Information shown below:
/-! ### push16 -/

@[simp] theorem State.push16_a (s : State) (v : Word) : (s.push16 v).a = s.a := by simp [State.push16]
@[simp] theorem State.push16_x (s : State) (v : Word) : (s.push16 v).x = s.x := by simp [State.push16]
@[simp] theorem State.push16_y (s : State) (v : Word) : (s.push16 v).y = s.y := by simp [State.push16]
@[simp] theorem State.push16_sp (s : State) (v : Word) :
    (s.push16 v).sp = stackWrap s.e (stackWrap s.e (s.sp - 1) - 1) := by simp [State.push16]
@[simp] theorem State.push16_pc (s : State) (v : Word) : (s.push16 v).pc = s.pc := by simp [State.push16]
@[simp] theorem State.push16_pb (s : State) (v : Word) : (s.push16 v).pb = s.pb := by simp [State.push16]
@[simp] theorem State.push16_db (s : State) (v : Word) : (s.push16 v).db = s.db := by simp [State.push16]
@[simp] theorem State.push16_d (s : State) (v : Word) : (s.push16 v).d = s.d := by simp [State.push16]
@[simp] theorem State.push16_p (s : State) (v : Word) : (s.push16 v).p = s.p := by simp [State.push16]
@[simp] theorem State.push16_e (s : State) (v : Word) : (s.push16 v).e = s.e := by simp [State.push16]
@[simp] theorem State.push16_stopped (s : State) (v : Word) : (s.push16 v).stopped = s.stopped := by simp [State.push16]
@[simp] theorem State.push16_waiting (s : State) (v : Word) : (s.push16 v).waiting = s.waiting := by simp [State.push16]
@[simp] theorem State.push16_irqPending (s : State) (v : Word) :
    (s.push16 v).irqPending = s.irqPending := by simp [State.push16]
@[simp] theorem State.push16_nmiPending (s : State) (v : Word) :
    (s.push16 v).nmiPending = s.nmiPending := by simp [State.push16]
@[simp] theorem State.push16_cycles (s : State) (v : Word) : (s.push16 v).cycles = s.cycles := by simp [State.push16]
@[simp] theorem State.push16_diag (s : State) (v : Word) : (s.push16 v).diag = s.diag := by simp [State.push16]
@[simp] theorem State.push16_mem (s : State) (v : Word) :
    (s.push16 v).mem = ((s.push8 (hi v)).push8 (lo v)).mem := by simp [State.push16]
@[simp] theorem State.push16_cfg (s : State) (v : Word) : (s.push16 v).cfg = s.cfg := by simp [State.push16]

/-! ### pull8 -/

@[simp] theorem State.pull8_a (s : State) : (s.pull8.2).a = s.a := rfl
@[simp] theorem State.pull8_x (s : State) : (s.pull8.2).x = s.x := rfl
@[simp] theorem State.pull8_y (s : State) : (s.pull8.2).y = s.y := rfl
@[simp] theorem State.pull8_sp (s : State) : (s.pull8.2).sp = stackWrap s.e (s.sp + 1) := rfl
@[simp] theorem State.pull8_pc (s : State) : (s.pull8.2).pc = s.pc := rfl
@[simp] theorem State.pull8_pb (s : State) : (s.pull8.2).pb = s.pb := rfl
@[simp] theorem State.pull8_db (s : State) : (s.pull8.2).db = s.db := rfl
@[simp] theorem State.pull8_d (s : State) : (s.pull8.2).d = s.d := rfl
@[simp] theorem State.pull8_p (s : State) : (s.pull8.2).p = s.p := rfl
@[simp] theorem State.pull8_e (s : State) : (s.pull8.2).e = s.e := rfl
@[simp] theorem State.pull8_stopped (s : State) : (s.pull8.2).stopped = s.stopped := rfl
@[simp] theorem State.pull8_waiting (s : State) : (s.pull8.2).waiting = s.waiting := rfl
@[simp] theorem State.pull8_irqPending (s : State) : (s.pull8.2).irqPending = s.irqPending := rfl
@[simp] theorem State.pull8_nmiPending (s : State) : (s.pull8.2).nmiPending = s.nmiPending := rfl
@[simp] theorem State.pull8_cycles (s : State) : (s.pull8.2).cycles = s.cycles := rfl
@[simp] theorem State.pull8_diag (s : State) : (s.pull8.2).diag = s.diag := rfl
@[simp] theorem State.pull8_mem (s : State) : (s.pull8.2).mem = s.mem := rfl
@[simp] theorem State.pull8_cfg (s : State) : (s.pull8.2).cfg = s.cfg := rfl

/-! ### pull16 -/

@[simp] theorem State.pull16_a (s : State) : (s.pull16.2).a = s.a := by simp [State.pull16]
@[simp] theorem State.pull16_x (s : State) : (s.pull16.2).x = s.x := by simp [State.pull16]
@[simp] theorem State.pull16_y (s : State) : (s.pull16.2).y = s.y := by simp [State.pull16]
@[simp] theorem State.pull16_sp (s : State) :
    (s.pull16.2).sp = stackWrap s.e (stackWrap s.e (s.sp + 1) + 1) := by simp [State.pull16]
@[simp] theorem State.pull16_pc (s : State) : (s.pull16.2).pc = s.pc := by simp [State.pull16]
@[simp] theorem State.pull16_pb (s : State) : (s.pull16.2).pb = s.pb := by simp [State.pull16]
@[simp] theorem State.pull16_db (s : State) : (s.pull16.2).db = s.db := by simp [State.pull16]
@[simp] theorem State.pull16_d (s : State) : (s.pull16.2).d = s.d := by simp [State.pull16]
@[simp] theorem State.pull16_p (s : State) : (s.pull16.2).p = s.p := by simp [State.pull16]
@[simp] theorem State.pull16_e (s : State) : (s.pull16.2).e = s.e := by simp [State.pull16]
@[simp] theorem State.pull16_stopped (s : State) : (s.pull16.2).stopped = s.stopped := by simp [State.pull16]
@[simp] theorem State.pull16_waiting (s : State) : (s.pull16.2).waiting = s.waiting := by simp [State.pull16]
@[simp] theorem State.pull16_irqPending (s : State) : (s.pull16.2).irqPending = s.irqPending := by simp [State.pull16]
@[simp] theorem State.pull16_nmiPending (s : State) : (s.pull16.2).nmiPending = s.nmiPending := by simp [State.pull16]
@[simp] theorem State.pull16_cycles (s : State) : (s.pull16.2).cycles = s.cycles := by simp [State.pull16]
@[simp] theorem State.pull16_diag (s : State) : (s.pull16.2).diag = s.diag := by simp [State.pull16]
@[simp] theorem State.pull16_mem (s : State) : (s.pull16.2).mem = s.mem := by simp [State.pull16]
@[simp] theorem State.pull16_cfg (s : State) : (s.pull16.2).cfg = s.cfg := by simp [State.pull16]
End of Information shown.
Task details: Line by line, print the records above exactly as they stand.

Solution:
/-! ### push16 -/

@[simp] theorem State.push16_a (s : State) (v : Word) : (s.push16 v).a = s.a := by simp [State.push16]
@[simp] theorem State.push16_x (s : State) (v : Word) : (s.push16 v).x = s.x := by simp [State.push16]
@[simp] theorem State.push16_y (s : State) (v : Word) : (s.push16 v).y = s.y := by simp [State.push16]
@[simp] theorem State.push16_sp (s : State) (v : Word) :
    (s.push16 v).sp = stackWrap s.e (stackWrap s.e (s.sp - 1) - 1) := by simp [State.push16]
@[simp] theorem State.push16_pc (s : State) (v : Word) : (s.push16 v).pc = s.pc := by simp [State.push16]
@[simp] theorem State.push16_pb (s : State) (v : Word) : (s.push16 v).pb = s.pb := by simp [State.push16]
@[simp] theorem State.push16_db (s : State) (v : Word) : (s.push16 v).db = s.db := by simp [State.push16]
@[simp] theorem State.push16_d (s : State) (v : Word) : (s.push16 v).d = s.d := by simp [State.push16]
@[simp] theorem State.push16_p (s : State) (v : Word) : (s.push16 v).p = s.p := by simp [State.push16]
@[simp] theorem State.push16_e (s : State) (v : Word) : (s.push16 v).e = s.e := by simp [State.push16]
@[simp] theorem State.push16_stopped (s : State) (v : Word) : (s.push16 v).stopped = s.stopped := by simp [State.push16]
@[simp] theorem State.push16_waiting (s : State) (v : Word) : (s.push16 v).waiting = s.waiting := by simp [State.push16]
@[simp] theorem State.push16_irqPending (s : State) (v : Word) :
    (s.push16 v).irqPending = s.irqPending := by simp [State.push16]
@[simp] theorem State.push16_nmiPending (s : State) (v : Word) :
    (s.push16 v).nmiPending = s.nmiPending := by simp [State.push16]
@[simp] theorem State.push16_cycles (s : State) (v : Word) : (s.push16 v).cycles = s.cycles := by simp [State.push16]
@[simp] theorem State.push16_diag (s : State) (v : Word) : (s.push16 v).diag = s.diag := by simp [State.push16]
@[simp] theorem State.push16_mem (s : State) (v : Word) :
    (s.push16 v).mem = ((s.push8 (hi v)).push8 (lo v)).mem := by simp [State.push16]
@[simp] theorem State.push16_cfg (s : State) (v : Word) : (s.push16 v).cfg = s.cfg := by simp [State.push16]

/-! ### pull8 -/

@[simp] theorem State.pull8_a (s : State) : (s.pull8.2).a = s.a := rfl
@[simp] theorem State.pull8_x (s : State) : (s.pull8.2).x = s.x := rfl
@[simp] theorem State.pull8_y (s : State) : (s.pull8.2).y = s.y := rfl
@[simp] theorem State.pull8_sp (s : State) : (s.pull8.2).sp = stackWrap s.e (s.sp + 1) := rfl
@[simp] theorem State.pull8_pc (s : State) : (s.pull8.2).pc = s.pc := rfl
@[simp] theorem State.pull8_pb (s : State) : (s.pull8.2).pb = s.pb := rfl
@[simp] theorem State.pull8_db (s : State) : (s.pull8.2).db = s.db := rfl
@[simp] theorem State.pull8_d (s : State) : (s.pull8.2).d = s.d := rfl
@[simp] theorem State.pull8_p (s : State) : (s.pull8.2).p = s.p := rfl
@[simp] theorem State.pull8_e (s : State) : (s.pull8.2).e = s.e := rfl
@[simp] theorem State.pull8_stopped (s : State) : (s.pull8.2).stopped = s.stopped := rfl
@[simp] theorem State.pull8_waiting (s : State) : (s.pull8.2).waiting = s.waiting := rfl
@[simp] theorem State.pull8_irqPending (s : State) : (s.pull8.2).irqPending = s.irqPending := rfl
@[simp] theorem State.pull8_nmiPending (s : State) : (s.pull8.2).nmiPending = s.nmiPending := rfl
@[simp] theorem State.pull8_cycles (s : State) : (s.pull8.2).cycles = s.cycles := rfl
@[simp] theorem State.pull8_diag (s : State) : (s.pull8.2).diag = s.diag := rfl
@[simp] theorem State.pull8_mem (s : State) : (s.pull8.2).mem = s.mem := rfl
@[simp] theorem State.pull8_cfg (s : State) : (s.pull8.2).cfg = s.cfg := rfl

/-! ### pull16 -/

@[simp] theorem State.pull16_a (s : State) : (s.pull16.2).a = s.a := by simp [State.pull16]
@[simp] theorem State.pull16_x (s : State) : (s.pull16.2).x = s.x := by simp [State.pull16]
@[simp] theorem State.pull16_y (s : State) : (s.pull16.2).y = s.y := by simp [State.pull16]
@[simp] theorem State.pull16_sp (s : State) :
    (s.pull16.2).sp = stackWrap s.e (stackWrap s.e (s.sp + 1) + 1) := by simp [State.pull16]
@[simp] theorem State.pull16_pc (s : State) : (s.pull16.2).pc = s.pc := by simp [State.pull16]
@[simp] theorem State.pull16_pb (s : State) : (s.pull16.2).pb = s.pb := by simp [State.pull16]
@[simp] theorem State.pull16_db (s : State) : (s.pull16.2).db = s.db := by simp [State.pull16]
@[simp] theorem State.pull16_d (s : State) : (s.pull16.2).d = s.d := by simp [State.pull16]
@[simp] theorem State.pull16_p (s : State) : (s.pull16.2).p = s.p := by simp [State.pull16]
@[simp] theorem State.pull16_e (s : State) : (s.pull16.2).e = s.e := by simp [State.pull16]
@[simp] theorem State.pull16_stopped (s : State) : (s.pull16.2).stopped = s.stopped := by simp [State.pull16]
@[simp] theorem State.pull16_waiting (s : State) : (s.pull16.2).waiting = s.waiting := by simp [State.pull16]
@[simp] theorem State.pull16_irqPending (s : State) : (s.pull16.2).irqPending = s.irqPending := by simp [State.pull16]
@[simp] theorem State.pull16_nmiPending (s : State) : (s.pull16.2).nmiPending = s.nmiPending := by simp [State.pull16]
@[simp] theorem State.pull16_cycles (s : State) : (s.pull16.2).cycles = s.cycles := by simp [State.pull16]
@[simp] theorem State.pull16_diag (s : State) : (s.pull16.2).diag = s.diag := by simp [State.pull16]
@[simp] theorem State.pull16_mem (s : State) : (s.pull16.2).mem = s.mem := by simp [State.pull16]
@[simp] theorem State.pull16_cfg (s : State) : (s.pull16.2).cfg = s.cfg := by simp [State.pull16]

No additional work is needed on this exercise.